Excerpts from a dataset
= = = = = = =
-- ==== Sys2Proof/Machine/Wake.lean ====
section
/-! DEFINITION. Wake sources: what a detection records, aborts and starts (R562–R565, R616). -/

namespace Sys2Proof.Machine

def pwrB : Nat := 0x40010000
def aonB : Nat := 0x40020000

def setPwr (s : State) (g : PwrSt → PwrSt) : State := { s with pwr := g s.pwr }

/-- The code of a power state (R556). -/
def PState.code : PState → Nat | .run => 0 | .lift => 2 | .rest => 3 | .park => 4 | .capped => 5

/-- R562, R616: an entry that runs is aborted; in its commit tick COINCIDENT is set too. -/
def entryAbort (s : State) : State :=
  match s.pwr.entry with
  | none => s
  | some (_, t) =>
    let s := s.when (t == s.now) (fun s => s.put pwrB PWR_STAT_COINCIDENT 1)
    setPwr ((s.put pwrB PWR_STAT_ENTRY 0).put pwrB PWR_IR_ABORT 1) (fun p => { p with entry := none })

/-- The stages of an exit, in order (R566): REST needs no oscillator stage, and its memories return within logic. -/
def wakeStages (from_ : PState) : List WakeStage :=
  if from_ = .rest then [.regulator, .pll, .logic] else [.regulator, .oscillator, .pll, .memory, .logic, .boot]

/-- R563, R566: the wake sequence begins at the regulator; within the 200 µs of R561 step 4, at the first stage already
undone, which the spec leaves open. -/
def wakeStart (s : State) : State :=
  if s.pwr.stage.isSome || s.pwr.retryDue then s
  else
    let stages := (wakeStages s.pwr.state).filter (· != .boot)
    let early := decide ((s.now - s.tbRec).toNat ≤ us 200)
    let first := if early then (stages[s.free.toNat % stages.length]?).getD .regulator else .regulator
    let s := s.when early State.drawn
    let s := (s.wr (pwrB + 0x18) (setBits 0 35 33 s.pwr.state.code)).wr (pwrB + 0x1C) 0
    setPwr s (fun p => { p with stage := some first, from_ := p.state, retried := false, wakeTick := s.now })

/-- R564: does source bit `i` of AON_WAKEEN wake from the present state? PKF from PARK alone. -/
def wakesFrom (s : State) (i : Nat) : Bool := isDown s && (i != 23 || s.pwr.state == .park)

/-- R565: the source of bit `i` completes its detection: recorded while enabled (the RTC alarm always); an entry that
runs is aborted, and a state of R564 is left. -/
def wakeDetect (s : State) (i : Nat) : State :=
  let en := bitAt (s.rd aonB) i
  let s := s.when (en || i == 26) (fun s => s.raise (aonB + 4) i)
  if !en then s else if wakesFrom s i then wakeStart s else entryAbort s

end Sys2Proof.Machine
end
= = = = = = =
_Your objective_: Repeat the data. Keep every word the same.

_Answer space_:
-- ==== Sys2Proof/Machine/Wake.lean ====
section
/-! DEFINITION. Wake sources: what a detection records, aborts and starts (R562–R565, R616). -/

namespace Sys2Proof.Machine

def pwrB : Nat := 0x40010000
def aonB : Nat := 0x40020000

def setPwr (s : State) (g : PwrSt → PwrSt) : State := { s with pwr := g s.pwr }

/-- The code of a power state (R556). -/
def PState.code : PState → Nat | .run => 0 | .lift => 2 | .rest => 3 | .park => 4 | .capped => 5

/-- R562, R616: an entry that runs is aborted; in its commit tick COINCIDENT is set too. -/
def entryAbort (s : State) : State :=
  match s.pwr.entry with
  | none => s
  | some (_, t) =>
    let s := s.when (t == s.now) (fun s => s.put pwrB PWR_STAT_COINCIDENT 1)
    setPwr ((s.put pwrB PWR_STAT_ENTRY 0).put pwrB PWR_IR_ABORT 1) (fun p => { p with entry := none })

/-- The stages of an exit, in order (R566): REST needs no oscillator stage, and its memories return within logic. -/
def wakeStages (from_ : PState) : List WakeStage :=
  if from_ = .rest then [.regulator, .pll, .logic] else [.regulator, .oscillator, .pll, .memory, .logic, .boot]

/-- R563, R566: the wake sequence begins at the regulator; within the 200 µs of R561 step 4, at the first stage already
undone, which the spec leaves open. -/
def wakeStart (s : State) : State :=
  if s.pwr.stage.isSome || s.pwr.retryDue then s
  else
    let stages := (wakeStages s.pwr.state).filter (· != .boot)
    let early := decide ((s.now - s.tbRec).toNat ≤ us 200)
    let first := if early then (stages[s.free.toNat % stages.length]?).getD .regulator else .regulator
    let s := s.when early State.drawn
    let s := (s.wr (pwrB + 0x18) (setBits 0 35 33 s.pwr.state.code)).wr (pwrB + 0x1C) 0
    setPwr s (fun p => { p with stage := some first, from_ := p.state, retried := false, wakeTick := s.now })

/-- R564: does source bit `i` of AON_WAKEEN wake from the present state? PKF from PARK alone. -/
def wakesFrom (s : State) (i : Nat) : Bool := isDown s && (i != 23 || s.pwr.state == .park)

/-- R565: the source of bit `i` completes its detection: recorded while enabled (the RTC alarm always); an entry that
runs is aborted, and a state of R564 is left. -/
def wakeDetect (s : State) (i : Nat) : State :=
  let en := bitAt (s.rd aonB) i
  let s := s.when (en || i == 26) (fun s => s.raise (aonB + 4) i)
  if !en then s else if wakesFrom s i then wakeStart s else entryAbort s

end Sys2Proof.Machine
end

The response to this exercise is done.